Dataset records:
"""

@[simp] theorem frontPushZeros_valid (n : Nat) (f : Front) :
    (frontPushZeros n f).valid = f.valid := by
  induction n generalizing f with
  | zero => rfl
  | succ n ih => simp [frontPushZeros, ih]
@[simp] theorem frontPushZeros_w (n : Nat) (f : Front) :
    (frontPushZeros n f).w = f.w := by
  induction n generalizing f with
  | zero => rfl
  | succ n ih => simp [frontPushZeros, ih]
@[simp] theorem frontPushZeros_dx (n : Nat) (f : Front) :
    (frontPushZeros n f).dx = f.dx := by
  induction n generalizing f with
  | zero => rfl
  | succ n ih => simp [frontPushZeros, ih]
@[simp] theorem frontPushZeros_dy (n : Nat) (f : Front) :
    (frontPushZeros n f).dy = f.dy := by
  induction n generalizing f with
  | zero => rfl
  | succ n ih => simp [frontPushZeros, ih]
@[simp] theorem frontPushZeros_dz (n : Nat) (f : Front) :
    (frontPushZeros n f).dz = f.dz := by
  induction n generalizing f with
  | zero => rfl
  | succ n ih => simp [frontPushZeros, ih]
@[simp] theorem frontPushZeros_mask (n : Nat) (f : Front) :
    (frontPushZeros n f).mask = f.mask := by
  induction n generalizing f with
  | zero => rfl
  | succ n ih => simp [frontPushZeros, ih]
@[simp] theorem frontPushZeros_zero (n : Nat) (f : Front) :
    (frontPushZeros n f).zero = f.zero := by
  induction n generalizing f with
  | zero => rfl
  | succ n ih => simp [frontPushZeros, ih]

end Sys2Proof.Laws
end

"""

Your objective:
Print, unaltered, every line from the beginning of the material down to the line with "theorem frontPushZeros_dz (n".

Output:
@[simp] theorem frontPushZeros_valid (n : Nat) (f : Front) :
    (frontPushZeros n f).valid = f.valid := by
  induction n generalizing f with
  | zero => rfl
  | succ n ih => simp [frontPushZeros, ih]
@[simp] theorem frontPushZeros_w (n : Nat) (f : Front) :
    (frontPushZeros n f).w = f.w := by
  induction n generalizing f with
  | zero => rfl
  | succ n ih => simp [frontPushZeros, ih]
@[simp] theorem frontPushZeros_dx (n : Nat) (f : Front) :
    (frontPushZeros n f).dx = f.dx := by
  induction n generalizing f with
  | zero => rfl
  | succ n ih => simp [frontPushZeros, ih]
@[simp] theorem frontPushZeros_dy (n : Nat) (f : Front) :
    (frontPushZeros n f).dy = f.dy := by
  induction n generalizing f with
  | zero => rfl
  | succ n ih => simp [frontPushZeros, ih]
@[simp] theorem frontPushZeros_dz (n : Nat) (f : Front) :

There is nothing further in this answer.